Here is the task for the records below: repeat exactly the lines from the one with "simp [Format.length, ha, hb]" to the one with "(c = .illegalInstruction", both included, and nothing else.

*** Opening RECORDS FOR THE TASK ***

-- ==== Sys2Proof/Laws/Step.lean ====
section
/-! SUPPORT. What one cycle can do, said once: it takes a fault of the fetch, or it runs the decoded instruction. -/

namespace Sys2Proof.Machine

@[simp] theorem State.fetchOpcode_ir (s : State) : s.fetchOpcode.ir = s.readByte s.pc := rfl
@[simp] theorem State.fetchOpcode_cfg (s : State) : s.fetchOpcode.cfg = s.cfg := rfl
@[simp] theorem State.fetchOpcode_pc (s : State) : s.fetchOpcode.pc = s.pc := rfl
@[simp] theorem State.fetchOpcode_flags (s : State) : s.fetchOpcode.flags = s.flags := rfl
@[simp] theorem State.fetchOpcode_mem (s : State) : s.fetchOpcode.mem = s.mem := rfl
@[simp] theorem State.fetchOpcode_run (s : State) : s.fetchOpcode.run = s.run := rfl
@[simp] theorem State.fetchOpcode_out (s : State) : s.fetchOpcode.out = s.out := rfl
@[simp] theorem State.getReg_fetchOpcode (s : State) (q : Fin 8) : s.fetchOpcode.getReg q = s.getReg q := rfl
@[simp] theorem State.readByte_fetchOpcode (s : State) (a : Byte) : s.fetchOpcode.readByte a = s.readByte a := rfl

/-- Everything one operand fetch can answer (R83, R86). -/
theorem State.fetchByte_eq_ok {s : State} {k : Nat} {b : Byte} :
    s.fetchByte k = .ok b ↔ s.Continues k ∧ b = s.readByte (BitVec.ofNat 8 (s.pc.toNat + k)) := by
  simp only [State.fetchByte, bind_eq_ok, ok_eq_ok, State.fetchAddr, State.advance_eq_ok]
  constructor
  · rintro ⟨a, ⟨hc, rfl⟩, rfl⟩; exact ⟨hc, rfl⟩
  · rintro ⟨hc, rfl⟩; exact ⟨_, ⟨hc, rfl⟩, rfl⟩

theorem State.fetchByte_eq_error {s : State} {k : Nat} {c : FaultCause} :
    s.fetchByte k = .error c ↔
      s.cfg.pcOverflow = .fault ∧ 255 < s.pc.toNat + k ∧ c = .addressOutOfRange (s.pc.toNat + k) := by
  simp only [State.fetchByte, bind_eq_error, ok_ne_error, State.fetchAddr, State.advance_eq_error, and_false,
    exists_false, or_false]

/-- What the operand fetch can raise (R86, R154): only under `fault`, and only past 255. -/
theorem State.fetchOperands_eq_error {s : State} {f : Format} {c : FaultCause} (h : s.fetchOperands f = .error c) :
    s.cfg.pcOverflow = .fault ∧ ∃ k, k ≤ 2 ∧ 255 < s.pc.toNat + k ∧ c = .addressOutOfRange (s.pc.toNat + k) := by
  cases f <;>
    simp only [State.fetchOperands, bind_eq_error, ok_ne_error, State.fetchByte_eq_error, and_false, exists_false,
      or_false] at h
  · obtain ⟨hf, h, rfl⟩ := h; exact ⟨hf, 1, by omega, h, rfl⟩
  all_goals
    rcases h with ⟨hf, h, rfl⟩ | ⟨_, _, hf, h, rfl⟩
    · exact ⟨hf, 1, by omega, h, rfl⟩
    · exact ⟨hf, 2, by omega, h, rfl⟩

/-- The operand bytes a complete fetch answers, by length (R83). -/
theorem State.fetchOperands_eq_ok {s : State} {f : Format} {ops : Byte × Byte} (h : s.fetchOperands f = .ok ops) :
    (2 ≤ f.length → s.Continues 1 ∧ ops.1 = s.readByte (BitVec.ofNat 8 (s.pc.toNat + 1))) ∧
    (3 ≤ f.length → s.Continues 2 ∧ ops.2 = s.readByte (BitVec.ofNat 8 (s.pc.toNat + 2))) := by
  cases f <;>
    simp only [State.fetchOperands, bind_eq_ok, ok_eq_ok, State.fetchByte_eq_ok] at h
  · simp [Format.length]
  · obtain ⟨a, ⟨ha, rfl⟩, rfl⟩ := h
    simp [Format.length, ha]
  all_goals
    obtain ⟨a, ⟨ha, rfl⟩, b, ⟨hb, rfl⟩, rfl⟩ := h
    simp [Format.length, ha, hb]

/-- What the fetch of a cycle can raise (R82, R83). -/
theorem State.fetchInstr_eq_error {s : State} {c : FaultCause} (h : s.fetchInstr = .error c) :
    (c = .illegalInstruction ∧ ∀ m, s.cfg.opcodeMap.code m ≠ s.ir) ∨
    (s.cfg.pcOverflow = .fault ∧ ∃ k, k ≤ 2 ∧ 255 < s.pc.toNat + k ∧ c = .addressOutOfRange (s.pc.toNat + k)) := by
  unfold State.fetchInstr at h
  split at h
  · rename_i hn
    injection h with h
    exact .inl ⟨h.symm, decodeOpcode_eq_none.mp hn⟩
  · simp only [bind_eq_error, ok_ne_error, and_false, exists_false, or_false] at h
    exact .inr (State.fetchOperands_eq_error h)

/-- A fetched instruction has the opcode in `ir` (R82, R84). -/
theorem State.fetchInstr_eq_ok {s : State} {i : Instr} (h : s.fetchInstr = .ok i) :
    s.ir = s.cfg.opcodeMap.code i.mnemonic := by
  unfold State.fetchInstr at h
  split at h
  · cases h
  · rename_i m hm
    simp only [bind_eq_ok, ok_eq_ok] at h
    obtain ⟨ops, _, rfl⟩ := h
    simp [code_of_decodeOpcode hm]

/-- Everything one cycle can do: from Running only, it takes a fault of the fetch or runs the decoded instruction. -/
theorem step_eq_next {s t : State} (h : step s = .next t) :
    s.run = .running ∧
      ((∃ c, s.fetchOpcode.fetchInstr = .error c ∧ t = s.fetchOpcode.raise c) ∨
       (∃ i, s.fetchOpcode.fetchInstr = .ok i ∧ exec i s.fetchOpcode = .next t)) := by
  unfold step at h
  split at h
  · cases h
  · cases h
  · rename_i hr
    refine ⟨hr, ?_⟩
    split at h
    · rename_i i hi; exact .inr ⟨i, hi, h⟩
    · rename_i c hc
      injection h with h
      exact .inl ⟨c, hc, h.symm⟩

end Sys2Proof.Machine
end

*** Closing RECORDS FOR THE TASK ***

## YOUR RESPONSE
    simp [Format.length, ha, hb]

/-- What the fetch of a cycle can raise (R82, R83). -/
theorem State.fetchInstr_eq_error {s : State} {c : FaultCause} (h : s.fetchInstr = .error c) :
    (c = .illegalInstruction ∧ ∀ m, s.cfg.opcodeMap.code m ≠ s.ir) ∨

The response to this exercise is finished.